# Task goal
Write out, from the entries below, exactly the lines that run between the lines holding "-- ==== Sys2Proof/Machine/Defaults.lean" and "settle := 3", inclusive, and stop there.

##### Data for this task

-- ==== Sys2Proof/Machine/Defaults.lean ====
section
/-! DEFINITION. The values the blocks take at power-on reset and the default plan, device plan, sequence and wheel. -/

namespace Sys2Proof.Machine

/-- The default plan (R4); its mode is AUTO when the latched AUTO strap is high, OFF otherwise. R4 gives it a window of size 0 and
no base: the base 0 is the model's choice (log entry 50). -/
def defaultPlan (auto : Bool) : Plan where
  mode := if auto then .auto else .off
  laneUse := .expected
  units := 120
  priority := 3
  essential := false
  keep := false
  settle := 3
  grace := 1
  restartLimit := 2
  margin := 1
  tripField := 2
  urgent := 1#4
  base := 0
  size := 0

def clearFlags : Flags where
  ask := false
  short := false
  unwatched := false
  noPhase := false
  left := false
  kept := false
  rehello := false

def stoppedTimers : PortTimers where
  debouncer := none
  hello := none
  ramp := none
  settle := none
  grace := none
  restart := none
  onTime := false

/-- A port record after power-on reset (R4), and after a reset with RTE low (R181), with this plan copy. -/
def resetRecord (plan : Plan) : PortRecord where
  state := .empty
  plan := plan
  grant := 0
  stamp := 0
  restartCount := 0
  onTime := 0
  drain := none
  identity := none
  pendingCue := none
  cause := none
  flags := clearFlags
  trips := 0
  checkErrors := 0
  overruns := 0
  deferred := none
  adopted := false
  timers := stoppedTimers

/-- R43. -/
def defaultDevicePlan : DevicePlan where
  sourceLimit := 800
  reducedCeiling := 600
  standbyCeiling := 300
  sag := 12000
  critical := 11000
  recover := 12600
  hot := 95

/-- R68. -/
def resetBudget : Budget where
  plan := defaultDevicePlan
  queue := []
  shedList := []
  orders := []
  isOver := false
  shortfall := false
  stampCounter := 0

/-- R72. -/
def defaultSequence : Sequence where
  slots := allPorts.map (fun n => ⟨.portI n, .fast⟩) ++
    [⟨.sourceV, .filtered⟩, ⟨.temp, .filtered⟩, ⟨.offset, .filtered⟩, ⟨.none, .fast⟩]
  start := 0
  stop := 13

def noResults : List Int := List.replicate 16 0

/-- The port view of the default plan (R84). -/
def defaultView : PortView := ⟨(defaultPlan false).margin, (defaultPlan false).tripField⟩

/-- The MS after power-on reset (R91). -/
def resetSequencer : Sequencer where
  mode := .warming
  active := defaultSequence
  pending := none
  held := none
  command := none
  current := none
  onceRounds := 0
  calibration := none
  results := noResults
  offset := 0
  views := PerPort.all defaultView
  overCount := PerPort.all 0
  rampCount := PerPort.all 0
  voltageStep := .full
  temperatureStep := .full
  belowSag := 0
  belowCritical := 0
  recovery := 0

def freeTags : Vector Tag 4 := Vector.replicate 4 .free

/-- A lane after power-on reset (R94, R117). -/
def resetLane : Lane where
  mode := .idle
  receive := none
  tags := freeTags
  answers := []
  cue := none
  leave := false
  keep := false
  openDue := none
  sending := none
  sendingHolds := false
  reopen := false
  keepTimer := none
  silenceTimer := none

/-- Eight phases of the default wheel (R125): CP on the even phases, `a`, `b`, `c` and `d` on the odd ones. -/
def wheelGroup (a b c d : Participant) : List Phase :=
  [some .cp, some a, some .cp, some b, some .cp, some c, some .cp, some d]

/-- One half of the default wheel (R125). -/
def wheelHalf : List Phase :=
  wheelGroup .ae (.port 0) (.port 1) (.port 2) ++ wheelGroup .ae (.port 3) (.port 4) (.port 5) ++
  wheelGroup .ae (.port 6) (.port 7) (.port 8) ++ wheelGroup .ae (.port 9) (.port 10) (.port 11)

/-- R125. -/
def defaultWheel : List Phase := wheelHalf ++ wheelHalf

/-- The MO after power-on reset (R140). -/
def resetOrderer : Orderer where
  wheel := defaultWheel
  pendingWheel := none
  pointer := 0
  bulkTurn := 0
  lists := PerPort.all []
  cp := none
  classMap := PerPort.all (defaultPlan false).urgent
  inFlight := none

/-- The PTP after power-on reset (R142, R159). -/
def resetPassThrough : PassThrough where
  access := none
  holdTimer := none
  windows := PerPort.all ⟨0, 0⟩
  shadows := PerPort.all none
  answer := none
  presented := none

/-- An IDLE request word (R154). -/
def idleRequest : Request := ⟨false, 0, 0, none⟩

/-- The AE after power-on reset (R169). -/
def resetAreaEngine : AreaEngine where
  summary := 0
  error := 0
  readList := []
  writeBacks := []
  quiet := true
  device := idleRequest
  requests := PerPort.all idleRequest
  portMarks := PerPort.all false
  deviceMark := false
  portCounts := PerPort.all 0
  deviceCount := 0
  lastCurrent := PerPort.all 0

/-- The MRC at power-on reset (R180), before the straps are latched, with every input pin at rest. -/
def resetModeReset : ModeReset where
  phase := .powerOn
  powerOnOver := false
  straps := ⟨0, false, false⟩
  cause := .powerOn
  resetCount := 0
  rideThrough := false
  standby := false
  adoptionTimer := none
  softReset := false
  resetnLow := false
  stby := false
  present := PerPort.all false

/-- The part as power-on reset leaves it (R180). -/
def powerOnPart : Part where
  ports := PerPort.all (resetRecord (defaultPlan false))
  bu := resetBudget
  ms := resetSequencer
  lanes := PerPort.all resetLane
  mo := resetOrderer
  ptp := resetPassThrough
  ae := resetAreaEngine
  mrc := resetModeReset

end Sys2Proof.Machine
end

##########
##### Data for this task

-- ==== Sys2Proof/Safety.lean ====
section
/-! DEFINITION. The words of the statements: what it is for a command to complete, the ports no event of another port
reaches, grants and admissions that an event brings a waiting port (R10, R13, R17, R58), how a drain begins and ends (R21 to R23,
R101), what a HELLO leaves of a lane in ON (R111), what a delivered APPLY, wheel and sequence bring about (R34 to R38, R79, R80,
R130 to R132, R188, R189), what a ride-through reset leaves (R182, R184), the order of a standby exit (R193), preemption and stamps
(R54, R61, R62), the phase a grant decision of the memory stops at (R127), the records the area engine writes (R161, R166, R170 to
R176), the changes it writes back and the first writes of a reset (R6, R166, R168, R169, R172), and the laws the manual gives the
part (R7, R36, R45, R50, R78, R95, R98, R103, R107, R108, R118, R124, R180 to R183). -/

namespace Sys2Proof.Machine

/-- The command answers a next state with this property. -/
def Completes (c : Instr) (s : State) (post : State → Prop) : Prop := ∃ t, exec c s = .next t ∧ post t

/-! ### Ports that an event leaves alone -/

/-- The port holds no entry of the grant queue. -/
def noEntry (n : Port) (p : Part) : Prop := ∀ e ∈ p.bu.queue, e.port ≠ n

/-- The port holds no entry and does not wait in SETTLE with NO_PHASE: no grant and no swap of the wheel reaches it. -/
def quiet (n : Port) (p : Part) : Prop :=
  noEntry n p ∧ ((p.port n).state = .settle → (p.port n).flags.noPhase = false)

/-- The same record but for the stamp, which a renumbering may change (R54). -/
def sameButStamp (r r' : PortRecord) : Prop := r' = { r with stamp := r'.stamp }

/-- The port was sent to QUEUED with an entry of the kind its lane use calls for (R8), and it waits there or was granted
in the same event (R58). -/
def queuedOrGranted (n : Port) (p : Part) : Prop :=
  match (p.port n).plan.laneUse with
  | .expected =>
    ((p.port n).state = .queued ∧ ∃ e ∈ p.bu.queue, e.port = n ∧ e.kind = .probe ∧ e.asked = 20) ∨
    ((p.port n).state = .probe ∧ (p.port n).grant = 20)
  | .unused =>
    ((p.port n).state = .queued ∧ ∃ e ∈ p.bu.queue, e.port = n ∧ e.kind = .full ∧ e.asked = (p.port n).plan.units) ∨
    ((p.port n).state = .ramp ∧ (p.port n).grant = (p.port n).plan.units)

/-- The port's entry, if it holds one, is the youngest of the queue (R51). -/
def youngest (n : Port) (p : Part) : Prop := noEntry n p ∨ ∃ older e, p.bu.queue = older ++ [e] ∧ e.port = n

##########

# Solution to the problem
-- ==== Sys2Proof/Machine/Defaults.lean ====
section
/-! DEFINITION. The values the blocks take at power-on reset and the default plan, device plan, sequence and wheel. -/

namespace Sys2Proof.Machine

/-- The default plan (R4); its mode is AUTO when the latched AUTO strap is high, OFF otherwise. R4 gives it a window of size 0 and
no base: the base 0 is the model's choice (log entry 50). -/
def defaultPlan (auto : Bool) : Plan where
  mode := if auto then .auto else .off
  laneUse := .expected
  units := 120
  priority := 3
  essential := false
  keep := false
  settle := 3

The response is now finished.